DATA EXCERPTS START
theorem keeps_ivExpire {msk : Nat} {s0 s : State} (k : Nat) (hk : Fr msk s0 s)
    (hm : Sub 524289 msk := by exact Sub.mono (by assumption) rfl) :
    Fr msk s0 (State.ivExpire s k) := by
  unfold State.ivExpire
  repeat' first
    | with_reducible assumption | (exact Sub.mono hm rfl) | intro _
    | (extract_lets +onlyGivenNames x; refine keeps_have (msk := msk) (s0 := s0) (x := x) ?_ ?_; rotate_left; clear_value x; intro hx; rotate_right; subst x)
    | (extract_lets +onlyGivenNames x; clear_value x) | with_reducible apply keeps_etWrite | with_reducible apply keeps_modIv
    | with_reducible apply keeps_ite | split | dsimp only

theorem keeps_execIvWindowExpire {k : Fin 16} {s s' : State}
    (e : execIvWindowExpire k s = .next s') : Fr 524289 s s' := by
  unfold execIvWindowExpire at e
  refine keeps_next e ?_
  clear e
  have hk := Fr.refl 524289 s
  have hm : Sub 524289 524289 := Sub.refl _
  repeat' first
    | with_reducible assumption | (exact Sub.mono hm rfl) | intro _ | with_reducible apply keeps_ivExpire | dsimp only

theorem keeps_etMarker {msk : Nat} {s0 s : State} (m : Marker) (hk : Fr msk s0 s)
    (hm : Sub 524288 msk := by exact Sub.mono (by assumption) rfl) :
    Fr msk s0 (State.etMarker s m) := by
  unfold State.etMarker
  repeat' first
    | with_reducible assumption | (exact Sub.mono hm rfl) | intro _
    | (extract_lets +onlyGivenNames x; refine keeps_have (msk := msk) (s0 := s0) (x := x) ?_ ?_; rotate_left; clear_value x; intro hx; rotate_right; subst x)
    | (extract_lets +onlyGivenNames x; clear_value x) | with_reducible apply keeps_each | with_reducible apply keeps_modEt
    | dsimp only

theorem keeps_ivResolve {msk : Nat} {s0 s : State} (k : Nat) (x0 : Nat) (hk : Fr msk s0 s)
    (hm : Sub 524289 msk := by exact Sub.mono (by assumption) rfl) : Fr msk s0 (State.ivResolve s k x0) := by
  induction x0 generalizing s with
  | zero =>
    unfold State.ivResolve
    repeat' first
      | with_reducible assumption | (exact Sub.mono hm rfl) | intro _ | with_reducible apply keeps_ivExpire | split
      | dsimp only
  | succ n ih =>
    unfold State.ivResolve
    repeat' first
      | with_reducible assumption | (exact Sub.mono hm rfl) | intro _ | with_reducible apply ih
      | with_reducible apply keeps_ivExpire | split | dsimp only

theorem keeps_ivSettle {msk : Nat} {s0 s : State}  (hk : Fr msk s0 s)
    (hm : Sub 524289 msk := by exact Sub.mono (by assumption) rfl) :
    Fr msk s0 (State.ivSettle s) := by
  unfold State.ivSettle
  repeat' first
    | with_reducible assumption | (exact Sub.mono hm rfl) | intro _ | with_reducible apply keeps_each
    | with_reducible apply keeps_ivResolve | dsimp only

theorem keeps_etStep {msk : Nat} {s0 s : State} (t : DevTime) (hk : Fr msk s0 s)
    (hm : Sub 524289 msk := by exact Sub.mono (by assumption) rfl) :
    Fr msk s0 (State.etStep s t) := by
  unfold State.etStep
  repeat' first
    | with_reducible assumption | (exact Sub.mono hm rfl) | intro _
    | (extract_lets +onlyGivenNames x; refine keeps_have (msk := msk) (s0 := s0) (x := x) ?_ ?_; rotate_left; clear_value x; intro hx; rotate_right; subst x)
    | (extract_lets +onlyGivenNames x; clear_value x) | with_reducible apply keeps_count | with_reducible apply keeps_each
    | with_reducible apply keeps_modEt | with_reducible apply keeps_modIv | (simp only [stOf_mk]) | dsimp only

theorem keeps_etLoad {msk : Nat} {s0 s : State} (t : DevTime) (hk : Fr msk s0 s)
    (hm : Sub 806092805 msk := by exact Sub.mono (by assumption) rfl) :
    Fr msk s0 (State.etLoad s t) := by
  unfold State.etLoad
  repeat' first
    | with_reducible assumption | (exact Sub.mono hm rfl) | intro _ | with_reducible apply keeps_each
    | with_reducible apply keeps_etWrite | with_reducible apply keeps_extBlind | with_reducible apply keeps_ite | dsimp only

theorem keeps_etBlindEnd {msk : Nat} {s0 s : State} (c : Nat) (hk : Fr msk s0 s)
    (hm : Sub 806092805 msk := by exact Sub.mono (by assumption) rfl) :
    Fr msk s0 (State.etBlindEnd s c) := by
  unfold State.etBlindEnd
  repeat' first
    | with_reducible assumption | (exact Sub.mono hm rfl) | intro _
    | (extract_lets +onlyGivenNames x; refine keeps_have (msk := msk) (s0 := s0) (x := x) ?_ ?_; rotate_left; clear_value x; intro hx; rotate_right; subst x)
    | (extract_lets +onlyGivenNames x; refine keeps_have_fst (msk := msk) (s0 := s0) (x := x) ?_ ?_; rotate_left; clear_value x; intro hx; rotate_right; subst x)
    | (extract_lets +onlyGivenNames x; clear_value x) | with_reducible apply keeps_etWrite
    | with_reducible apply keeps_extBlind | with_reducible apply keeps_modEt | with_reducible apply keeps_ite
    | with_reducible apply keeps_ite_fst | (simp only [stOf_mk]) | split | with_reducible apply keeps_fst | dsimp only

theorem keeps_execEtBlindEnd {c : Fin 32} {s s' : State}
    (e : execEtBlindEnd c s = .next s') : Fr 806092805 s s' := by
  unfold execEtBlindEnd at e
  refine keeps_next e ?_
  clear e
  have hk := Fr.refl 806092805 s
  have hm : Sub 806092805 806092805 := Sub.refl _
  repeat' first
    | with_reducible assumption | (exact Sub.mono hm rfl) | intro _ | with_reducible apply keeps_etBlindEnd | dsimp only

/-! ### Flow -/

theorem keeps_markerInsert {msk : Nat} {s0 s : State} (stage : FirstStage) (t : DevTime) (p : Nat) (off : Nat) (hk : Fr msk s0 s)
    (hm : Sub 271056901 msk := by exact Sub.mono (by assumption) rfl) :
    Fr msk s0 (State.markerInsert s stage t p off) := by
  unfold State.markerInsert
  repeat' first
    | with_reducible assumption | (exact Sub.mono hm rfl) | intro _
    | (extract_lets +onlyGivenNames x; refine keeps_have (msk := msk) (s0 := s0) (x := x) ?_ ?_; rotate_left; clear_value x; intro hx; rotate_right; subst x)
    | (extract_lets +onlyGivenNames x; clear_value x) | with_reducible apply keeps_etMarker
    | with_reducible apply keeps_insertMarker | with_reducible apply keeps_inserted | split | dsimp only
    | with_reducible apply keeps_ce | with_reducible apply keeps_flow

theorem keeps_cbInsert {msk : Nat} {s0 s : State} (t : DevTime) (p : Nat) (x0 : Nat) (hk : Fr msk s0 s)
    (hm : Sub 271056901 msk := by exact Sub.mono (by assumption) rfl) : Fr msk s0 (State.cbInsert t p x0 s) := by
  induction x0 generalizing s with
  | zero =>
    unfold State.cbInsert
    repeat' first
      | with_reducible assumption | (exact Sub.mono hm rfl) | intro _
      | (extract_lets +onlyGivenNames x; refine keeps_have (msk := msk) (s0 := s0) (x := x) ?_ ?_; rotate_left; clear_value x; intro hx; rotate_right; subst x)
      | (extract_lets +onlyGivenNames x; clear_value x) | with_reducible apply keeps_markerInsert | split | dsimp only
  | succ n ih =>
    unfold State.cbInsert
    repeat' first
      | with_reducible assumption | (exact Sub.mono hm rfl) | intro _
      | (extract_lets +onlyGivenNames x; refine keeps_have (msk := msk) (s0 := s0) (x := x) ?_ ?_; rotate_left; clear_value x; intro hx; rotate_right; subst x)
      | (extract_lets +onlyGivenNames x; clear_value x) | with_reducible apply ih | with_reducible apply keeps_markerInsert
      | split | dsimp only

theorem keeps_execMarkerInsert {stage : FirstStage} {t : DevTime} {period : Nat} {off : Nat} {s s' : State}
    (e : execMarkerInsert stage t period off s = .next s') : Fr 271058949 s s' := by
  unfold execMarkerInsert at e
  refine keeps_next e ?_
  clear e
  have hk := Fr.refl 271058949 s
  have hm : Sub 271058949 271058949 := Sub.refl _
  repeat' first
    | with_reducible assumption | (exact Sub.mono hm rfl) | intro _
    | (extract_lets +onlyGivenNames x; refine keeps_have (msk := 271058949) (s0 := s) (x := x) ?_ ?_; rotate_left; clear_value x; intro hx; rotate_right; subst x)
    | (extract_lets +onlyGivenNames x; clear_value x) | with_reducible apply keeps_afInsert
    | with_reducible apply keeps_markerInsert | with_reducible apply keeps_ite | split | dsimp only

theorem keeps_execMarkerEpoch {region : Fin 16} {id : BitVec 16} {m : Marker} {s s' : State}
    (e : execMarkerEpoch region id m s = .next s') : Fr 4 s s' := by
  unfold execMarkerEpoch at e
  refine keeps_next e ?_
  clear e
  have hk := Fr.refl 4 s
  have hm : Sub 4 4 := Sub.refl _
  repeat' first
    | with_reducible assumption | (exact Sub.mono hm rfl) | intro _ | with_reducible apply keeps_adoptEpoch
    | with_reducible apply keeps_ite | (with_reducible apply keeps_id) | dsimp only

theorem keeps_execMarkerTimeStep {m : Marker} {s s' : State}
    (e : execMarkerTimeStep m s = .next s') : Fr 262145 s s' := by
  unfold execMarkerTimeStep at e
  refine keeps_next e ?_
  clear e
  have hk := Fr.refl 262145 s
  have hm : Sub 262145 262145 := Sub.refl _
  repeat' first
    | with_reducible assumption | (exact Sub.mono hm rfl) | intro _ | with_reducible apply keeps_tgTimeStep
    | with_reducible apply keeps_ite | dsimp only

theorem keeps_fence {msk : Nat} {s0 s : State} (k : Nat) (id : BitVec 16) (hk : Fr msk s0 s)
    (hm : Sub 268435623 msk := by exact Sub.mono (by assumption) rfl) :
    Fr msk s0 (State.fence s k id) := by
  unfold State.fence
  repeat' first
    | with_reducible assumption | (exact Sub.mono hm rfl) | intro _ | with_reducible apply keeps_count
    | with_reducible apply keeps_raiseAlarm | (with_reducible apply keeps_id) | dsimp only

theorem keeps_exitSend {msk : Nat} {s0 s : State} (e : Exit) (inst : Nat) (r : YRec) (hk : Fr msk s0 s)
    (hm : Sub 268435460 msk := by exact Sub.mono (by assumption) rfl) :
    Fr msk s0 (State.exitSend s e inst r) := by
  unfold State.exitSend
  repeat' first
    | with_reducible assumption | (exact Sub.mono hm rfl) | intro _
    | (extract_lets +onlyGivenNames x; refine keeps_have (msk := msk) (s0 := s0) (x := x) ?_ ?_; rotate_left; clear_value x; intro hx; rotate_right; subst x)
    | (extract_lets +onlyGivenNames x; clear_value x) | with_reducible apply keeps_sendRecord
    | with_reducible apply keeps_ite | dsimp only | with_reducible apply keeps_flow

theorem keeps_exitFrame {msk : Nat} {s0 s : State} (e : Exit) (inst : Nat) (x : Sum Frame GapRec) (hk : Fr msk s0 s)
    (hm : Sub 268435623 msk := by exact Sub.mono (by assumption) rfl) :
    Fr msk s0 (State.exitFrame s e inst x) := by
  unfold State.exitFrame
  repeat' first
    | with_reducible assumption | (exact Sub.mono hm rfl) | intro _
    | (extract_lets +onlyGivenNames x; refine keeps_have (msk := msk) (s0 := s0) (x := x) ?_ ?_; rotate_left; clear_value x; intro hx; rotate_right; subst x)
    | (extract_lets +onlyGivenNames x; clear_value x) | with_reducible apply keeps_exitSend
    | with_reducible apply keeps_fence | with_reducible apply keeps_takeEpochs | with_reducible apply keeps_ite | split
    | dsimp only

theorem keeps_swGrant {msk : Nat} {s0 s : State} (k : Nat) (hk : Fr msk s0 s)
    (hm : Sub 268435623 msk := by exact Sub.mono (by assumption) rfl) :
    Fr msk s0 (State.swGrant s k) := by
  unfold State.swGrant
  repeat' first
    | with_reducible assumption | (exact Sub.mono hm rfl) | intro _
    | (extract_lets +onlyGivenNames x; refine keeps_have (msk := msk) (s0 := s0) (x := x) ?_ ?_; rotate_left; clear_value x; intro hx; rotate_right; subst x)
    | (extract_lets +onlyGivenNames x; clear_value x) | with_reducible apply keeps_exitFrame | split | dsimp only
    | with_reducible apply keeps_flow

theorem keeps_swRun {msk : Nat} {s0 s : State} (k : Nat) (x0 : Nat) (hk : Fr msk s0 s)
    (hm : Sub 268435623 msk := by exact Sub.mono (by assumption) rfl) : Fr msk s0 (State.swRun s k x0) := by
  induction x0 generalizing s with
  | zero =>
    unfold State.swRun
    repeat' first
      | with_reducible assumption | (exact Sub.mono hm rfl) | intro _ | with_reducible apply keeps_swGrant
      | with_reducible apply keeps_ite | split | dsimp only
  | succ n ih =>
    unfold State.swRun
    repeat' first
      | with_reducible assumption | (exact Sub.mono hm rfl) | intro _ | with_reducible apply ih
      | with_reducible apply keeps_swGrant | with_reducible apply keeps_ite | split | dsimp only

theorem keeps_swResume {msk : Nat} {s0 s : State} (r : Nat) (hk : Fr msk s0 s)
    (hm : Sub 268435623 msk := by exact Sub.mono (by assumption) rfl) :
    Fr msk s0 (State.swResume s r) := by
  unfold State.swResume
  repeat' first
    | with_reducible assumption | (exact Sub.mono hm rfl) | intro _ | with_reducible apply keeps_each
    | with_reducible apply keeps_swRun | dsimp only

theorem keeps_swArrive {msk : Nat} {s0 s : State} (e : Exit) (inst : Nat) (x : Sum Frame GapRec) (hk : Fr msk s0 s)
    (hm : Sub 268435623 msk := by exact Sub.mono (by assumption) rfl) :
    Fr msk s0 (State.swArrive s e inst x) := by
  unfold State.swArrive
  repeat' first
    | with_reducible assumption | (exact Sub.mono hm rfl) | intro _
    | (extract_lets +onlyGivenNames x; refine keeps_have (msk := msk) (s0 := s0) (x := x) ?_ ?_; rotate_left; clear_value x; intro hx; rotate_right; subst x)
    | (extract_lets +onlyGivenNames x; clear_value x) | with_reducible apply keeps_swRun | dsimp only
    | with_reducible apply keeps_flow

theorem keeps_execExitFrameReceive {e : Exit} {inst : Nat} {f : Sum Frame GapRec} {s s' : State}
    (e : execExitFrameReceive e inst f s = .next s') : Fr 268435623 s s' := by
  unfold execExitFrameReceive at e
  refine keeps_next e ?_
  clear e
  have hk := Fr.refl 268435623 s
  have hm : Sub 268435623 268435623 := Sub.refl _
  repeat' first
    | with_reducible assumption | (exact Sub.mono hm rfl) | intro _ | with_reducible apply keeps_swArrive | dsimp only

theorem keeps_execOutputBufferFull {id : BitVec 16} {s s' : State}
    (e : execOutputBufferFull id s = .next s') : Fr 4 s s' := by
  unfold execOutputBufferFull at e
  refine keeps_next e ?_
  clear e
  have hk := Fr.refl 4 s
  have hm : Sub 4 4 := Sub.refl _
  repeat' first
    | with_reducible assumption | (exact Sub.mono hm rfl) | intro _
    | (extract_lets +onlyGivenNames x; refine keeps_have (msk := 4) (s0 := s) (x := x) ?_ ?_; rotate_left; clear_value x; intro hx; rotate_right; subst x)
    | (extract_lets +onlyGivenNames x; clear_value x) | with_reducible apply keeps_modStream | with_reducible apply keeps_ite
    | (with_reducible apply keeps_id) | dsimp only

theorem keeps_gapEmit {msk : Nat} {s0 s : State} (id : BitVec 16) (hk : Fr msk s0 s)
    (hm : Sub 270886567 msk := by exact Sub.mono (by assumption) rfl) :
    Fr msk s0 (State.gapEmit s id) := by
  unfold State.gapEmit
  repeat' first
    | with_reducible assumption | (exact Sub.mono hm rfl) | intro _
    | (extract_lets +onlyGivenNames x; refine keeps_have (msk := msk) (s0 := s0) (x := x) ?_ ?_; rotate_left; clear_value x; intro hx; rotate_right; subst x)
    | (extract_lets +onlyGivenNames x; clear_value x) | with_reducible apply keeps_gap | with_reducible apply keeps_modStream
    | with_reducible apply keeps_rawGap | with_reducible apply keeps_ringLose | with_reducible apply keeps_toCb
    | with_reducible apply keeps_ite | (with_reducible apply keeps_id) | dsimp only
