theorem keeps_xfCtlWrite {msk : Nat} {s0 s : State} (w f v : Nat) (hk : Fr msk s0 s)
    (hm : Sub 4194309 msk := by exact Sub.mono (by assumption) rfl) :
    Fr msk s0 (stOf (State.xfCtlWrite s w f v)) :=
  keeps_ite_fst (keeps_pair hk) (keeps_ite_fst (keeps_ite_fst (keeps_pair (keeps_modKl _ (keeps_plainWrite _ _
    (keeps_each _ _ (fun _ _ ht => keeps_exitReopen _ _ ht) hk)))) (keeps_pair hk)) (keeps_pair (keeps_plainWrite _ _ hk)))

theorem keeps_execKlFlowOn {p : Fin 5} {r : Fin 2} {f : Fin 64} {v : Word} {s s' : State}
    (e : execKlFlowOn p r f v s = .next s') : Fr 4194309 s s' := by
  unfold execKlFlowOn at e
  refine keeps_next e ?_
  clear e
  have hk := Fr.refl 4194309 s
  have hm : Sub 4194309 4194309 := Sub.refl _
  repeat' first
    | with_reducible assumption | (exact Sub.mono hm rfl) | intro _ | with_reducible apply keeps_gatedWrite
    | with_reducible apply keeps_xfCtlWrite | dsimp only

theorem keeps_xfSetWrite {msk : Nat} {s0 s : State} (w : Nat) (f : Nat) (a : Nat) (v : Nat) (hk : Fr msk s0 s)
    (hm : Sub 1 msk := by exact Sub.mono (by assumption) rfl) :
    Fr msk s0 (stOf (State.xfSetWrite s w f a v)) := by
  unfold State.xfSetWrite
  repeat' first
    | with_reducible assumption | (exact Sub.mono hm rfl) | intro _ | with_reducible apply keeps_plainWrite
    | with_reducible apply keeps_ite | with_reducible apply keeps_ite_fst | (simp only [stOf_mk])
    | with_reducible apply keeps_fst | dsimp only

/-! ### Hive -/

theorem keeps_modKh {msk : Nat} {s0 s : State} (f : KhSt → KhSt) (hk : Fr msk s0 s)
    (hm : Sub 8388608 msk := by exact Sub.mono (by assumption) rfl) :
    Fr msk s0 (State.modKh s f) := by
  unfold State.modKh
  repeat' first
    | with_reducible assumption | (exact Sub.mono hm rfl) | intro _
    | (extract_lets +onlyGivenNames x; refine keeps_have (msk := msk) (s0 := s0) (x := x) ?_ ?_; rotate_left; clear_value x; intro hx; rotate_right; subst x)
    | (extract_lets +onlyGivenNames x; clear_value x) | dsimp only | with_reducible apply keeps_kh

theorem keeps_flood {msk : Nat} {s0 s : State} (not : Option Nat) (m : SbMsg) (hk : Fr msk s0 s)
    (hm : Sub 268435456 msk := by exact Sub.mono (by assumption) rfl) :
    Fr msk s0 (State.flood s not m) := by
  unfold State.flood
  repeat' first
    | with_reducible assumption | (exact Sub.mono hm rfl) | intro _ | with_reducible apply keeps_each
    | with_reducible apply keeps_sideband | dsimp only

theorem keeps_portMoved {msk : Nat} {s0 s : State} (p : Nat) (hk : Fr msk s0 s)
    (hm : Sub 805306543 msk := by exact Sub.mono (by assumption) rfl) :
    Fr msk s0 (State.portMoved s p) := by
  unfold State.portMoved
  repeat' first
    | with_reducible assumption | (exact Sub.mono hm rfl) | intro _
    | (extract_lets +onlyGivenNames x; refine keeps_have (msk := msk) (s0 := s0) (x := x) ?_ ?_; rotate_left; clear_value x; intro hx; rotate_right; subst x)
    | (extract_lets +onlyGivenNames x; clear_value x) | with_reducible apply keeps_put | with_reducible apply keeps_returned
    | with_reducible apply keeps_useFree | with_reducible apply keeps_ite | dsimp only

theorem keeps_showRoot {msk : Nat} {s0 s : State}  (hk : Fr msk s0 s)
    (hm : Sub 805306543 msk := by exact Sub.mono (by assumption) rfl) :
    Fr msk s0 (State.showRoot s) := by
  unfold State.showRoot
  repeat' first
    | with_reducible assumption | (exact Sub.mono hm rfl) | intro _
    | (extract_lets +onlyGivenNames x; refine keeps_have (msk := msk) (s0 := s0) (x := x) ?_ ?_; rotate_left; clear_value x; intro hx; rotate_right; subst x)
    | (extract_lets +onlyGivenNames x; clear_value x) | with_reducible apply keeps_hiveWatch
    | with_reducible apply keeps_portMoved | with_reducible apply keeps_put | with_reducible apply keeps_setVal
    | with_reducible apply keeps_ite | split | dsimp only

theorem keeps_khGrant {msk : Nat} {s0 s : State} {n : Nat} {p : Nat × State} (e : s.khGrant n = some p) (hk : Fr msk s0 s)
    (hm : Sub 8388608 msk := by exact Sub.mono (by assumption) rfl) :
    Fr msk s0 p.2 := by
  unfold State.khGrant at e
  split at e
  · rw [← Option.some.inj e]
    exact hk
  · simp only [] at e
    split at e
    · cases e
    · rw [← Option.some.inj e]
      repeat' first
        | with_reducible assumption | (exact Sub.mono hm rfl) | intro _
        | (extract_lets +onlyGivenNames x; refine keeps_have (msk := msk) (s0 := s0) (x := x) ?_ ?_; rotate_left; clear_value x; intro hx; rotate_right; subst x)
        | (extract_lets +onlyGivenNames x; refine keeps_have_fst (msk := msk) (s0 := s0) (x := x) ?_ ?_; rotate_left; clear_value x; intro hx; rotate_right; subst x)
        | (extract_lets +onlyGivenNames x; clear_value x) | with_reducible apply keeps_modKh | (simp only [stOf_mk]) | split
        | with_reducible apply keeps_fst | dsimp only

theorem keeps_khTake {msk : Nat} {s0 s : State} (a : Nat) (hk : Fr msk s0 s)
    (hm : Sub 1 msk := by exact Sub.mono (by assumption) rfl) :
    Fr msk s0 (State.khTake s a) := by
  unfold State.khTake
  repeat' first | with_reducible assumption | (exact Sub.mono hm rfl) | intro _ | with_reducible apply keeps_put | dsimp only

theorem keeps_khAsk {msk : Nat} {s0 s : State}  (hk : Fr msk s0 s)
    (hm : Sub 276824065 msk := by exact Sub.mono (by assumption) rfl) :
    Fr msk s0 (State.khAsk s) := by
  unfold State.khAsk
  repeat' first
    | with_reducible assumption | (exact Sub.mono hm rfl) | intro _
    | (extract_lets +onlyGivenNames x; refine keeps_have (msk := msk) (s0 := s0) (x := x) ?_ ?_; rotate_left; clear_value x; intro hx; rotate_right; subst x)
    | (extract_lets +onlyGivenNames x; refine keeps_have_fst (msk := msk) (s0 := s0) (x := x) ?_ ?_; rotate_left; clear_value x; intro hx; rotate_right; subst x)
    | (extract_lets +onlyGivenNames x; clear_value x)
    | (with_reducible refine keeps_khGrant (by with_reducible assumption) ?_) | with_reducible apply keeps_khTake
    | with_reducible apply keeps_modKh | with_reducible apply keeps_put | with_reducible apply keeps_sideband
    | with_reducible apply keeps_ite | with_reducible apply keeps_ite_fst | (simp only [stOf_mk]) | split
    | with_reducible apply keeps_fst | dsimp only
DATA EXCERPTS END
■ BRIEF
Select and copy each line from the data that includes the word "region".

■ WRITTEN ANSWER
theorem keeps_execMarkerEpoch {region : Fin 16} {id : BitVec 16} {m : Marker} {s s' : State}
    (e : execMarkerEpoch region id m s = .next s') : Fr 4 s s' := by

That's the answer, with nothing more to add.